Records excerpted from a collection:
+ + +

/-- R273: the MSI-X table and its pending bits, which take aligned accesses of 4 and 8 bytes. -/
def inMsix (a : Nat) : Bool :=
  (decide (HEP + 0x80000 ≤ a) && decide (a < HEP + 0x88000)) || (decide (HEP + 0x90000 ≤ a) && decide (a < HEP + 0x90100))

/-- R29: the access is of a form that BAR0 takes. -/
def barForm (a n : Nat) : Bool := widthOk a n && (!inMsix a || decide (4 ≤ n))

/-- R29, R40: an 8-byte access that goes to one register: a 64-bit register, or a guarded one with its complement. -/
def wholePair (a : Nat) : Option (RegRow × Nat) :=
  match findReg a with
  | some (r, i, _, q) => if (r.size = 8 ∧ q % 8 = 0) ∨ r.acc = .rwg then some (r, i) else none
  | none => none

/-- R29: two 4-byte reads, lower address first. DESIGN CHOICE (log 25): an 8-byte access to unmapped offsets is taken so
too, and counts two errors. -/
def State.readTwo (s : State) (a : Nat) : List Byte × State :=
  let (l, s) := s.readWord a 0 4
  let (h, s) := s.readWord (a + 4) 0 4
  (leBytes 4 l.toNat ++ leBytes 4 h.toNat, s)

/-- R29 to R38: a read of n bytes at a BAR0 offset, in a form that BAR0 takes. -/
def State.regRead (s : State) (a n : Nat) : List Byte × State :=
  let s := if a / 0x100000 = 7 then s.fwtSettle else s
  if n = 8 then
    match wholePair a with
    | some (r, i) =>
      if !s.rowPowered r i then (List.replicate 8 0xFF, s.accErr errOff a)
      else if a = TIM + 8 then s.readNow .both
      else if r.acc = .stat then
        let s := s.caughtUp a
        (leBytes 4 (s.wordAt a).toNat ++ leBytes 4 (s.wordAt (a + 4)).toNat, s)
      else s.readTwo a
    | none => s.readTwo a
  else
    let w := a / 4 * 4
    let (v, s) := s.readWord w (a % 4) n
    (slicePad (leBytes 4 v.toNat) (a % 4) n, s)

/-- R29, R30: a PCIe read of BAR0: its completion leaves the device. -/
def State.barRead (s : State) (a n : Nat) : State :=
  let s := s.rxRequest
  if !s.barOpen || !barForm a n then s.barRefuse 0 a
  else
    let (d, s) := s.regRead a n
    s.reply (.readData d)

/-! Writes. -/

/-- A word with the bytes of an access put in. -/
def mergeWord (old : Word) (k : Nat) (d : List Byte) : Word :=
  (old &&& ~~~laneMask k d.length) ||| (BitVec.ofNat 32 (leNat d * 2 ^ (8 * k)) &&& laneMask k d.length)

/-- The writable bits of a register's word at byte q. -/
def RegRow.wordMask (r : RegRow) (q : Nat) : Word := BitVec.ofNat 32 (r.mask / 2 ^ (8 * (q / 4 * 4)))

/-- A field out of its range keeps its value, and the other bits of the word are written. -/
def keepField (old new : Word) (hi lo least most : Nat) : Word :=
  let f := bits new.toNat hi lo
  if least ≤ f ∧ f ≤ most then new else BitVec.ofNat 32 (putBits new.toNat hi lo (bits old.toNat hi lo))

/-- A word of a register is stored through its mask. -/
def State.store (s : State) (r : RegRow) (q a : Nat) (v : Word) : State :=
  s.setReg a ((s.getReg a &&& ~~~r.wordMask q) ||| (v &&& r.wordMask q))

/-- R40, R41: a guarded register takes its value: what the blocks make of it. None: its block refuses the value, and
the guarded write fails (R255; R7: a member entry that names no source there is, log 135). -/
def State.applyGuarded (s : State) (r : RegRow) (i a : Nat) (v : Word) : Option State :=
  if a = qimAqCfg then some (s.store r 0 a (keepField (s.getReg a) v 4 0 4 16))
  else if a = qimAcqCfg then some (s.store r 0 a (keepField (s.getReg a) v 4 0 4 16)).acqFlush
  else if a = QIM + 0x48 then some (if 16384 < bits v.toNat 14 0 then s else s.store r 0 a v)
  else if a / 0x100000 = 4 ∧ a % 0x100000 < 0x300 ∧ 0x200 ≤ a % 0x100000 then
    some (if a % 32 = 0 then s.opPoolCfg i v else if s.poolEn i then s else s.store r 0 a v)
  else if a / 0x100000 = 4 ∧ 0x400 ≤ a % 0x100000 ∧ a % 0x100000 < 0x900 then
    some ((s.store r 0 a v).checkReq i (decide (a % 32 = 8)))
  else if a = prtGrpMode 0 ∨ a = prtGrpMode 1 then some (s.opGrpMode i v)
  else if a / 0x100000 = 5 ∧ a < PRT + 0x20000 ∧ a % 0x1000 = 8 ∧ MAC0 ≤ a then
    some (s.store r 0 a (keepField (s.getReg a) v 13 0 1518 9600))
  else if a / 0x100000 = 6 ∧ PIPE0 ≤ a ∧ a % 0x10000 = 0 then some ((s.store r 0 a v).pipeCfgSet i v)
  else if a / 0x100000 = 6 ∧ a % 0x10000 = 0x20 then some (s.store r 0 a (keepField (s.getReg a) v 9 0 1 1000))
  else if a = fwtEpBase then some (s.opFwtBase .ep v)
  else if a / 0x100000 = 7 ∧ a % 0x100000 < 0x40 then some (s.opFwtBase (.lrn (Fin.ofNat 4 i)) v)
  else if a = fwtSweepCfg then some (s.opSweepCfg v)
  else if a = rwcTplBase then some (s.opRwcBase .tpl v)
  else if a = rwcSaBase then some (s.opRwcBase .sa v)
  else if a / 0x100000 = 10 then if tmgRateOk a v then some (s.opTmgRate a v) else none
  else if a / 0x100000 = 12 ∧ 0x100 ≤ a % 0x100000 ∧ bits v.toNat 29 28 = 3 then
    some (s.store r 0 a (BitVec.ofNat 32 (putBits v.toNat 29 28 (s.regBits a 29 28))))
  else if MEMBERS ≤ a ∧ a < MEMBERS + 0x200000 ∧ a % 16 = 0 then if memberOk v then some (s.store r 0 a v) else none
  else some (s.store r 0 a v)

+ + +

* Exercise aim
Set every record down again, exactly as given.

* Answer for the task
/-- R273: the MSI-X table and its pending bits, which take aligned accesses of 4 and 8 bytes. -/
def inMsix (a : Nat) : Bool :=
  (decide (HEP + 0x80000 ≤ a) && decide (a < HEP + 0x88000)) || (decide (HEP + 0x90000 ≤ a) && decide (a < HEP + 0x90100))

/-- R29: the access is of a form that BAR0 takes. -/
def barForm (a n : Nat) : Bool := widthOk a n && (!inMsix a || decide (4 ≤ n))

/-- R29, R40: an 8-byte access that goes to one register: a 64-bit register, or a guarded one with its complement. -/
def wholePair (a : Nat) : Option (RegRow × Nat) :=
  match findReg a with
  | some (r, i, _, q) => if (r.size = 8 ∧ q % 8 = 0) ∨ r.acc = .rwg then some (r, i) else none
  | none => none

/-- R29: two 4-byte reads, lower address first. DESIGN CHOICE (log 25): an 8-byte access to unmapped offsets is taken so
too, and counts two errors. -/
def State.readTwo (s : State) (a : Nat) : List Byte × State :=
  let (l, s) := s.readWord a 0 4
  let (h, s) := s.readWord (a + 4) 0 4
  (leBytes 4 l.toNat ++ leBytes 4 h.toNat, s)

/-- R29 to R38: a read of n bytes at a BAR0 offset, in a form that BAR0 takes. -/
def State.regRead (s : State) (a n : Nat) : List Byte × State :=
  let s := if a / 0x100000 = 7 then s.fwtSettle else s
  if n = 8 then
    match wholePair a with
    | some (r, i) =>
      if !s.rowPowered r i then (List.replicate 8 0xFF, s.accErr errOff a)
      else if a = TIM + 8 then s.readNow .both
      else if r.acc = .stat then
        let s := s.caughtUp a
        (leBytes 4 (s.wordAt a).toNat ++ leBytes 4 (s.wordAt (a + 4)).toNat, s)
      else s.readTwo a
    | none => s.readTwo a
  else
    let w := a / 4 * 4
    let (v, s) := s.readWord w (a % 4) n
    (slicePad (leBytes 4 v.toNat) (a % 4) n, s)

/-- R29, R30: a PCIe read of BAR0: its completion leaves the device. -/
def State.barRead (s : State) (a n : Nat) : State :=
  let s := s.rxRequest
  if !s.barOpen || !barForm a n then s.barRefuse 0 a
  else
    let (d, s) := s.regRead a n
    s.reply (.readData d)

/-! Writes. -/

/-- A word with the bytes of an access put in. -/
def mergeWord (old : Word) (k : Nat) (d : List Byte) : Word :=
  (old &&& ~~~laneMask k d.length) ||| (BitVec.ofNat 32 (leNat d * 2 ^ (8 * k)) &&& laneMask k d.length)

/-- The writable bits of a register's word at byte q. -/
def RegRow.wordMask (r : RegRow) (q : Nat) : Word := BitVec.ofNat 32 (r.mask / 2 ^ (8 * (q / 4 * 4)))

/-- A field out of its range keeps its value, and the other bits of the word are written. -/
def keepField (old new : Word) (hi lo least most : Nat) : Word :=
  let f := bits new.toNat hi lo
  if least ≤ f ∧ f ≤ most then new else BitVec.ofNat 32 (putBits new.toNat hi lo (bits old.toNat hi lo))

/-- A word of a register is stored through its mask. -/
def State.store (s : State) (r : RegRow) (q a : Nat) (v : Word) : State :=
  s.setReg a ((s.getReg a &&& ~~~r.wordMask q) ||| (v &&& r.wordMask q))

/-- R40, R41: a guarded register takes its value: what the blocks make of it. None: its block refuses the value, and
the guarded write fails (R255; R7: a member entry that names no source there is, log 135). -/
def State.applyGuarded (s : State) (r : RegRow) (i a : Nat) (v : Word) : Option State :=
  if a = qimAqCfg then some (s.store r 0 a (keepField (s.getReg a) v 4 0 4 16))
  else if a = qimAcqCfg then some (s.store r 0 a (keepField (s.getReg a) v 4 0 4 16)).acqFlush
  else if a = QIM + 0x48 then some (if 16384 < bits v.toNat 14 0 then s else s.store r 0 a v)
  else if a / 0x100000 = 4 ∧ a % 0x100000 < 0x300 ∧ 0x200 ≤ a % 0x100000 then
    some (if a % 32 = 0 then s.opPoolCfg i v else if s.poolEn i then s else s.store r 0 a v)
  else if a / 0x100000 = 4 ∧ 0x400 ≤ a % 0x100000 ∧ a % 0x100000 < 0x900 then
    some ((s.store r 0 a v).checkReq i (decide (a % 32 = 8)))
  else if a = prtGrpMode 0 ∨ a = prtGrpMode 1 then some (s.opGrpMode i v)
  else if a / 0x100000 = 5 ∧ a < PRT + 0x20000 ∧ a % 0x1000 = 8 ∧ MAC0 ≤ a then
    some (s.store r 0 a (keepField (s.getReg a) v 13 0 1518 9600))
  else if a / 0x100000 = 6 ∧ PIPE0 ≤ a ∧ a % 0x10000 = 0 then some ((s.store r 0 a v).pipeCfgSet i v)
  else if a / 0x100000 = 6 ∧ a % 0x10000 = 0x20 then some (s.store r 0 a (keepField (s.getReg a) v 9 0 1 1000))
  else if a = fwtEpBase then some (s.opFwtBase .ep v)
  else if a / 0x100000 = 7 ∧ a % 0x100000 < 0x40 then some (s.opFwtBase (.lrn (Fin.ofNat 4 i)) v)
  else if a = fwtSweepCfg then some (s.opSweepCfg v)
  else if a = rwcTplBase then some (s.opRwcBase .tpl v)
  else if a = rwcSaBase then some (s.opRwcBase .sa v)
  else if a / 0x100000 = 10 then if tmgRateOk a v then some (s.opTmgRate a v) else none
  else if a / 0x100000 = 12 ∧ 0x100 ≤ a % 0x100000 ∧ bits v.toNat 29 28 = 3 then
    some (s.store r 0 a (BitVec.ofNat 32 (putBits v.toNat 29 28 (s.regBits a 29 28))))
  else if MEMBERS ≤ a ∧ a < MEMBERS + 0x200000 ∧ a % 16 = 0 then if memberOk v then some (s.store r 0 a v) else none
  else some (s.store r 0 a v)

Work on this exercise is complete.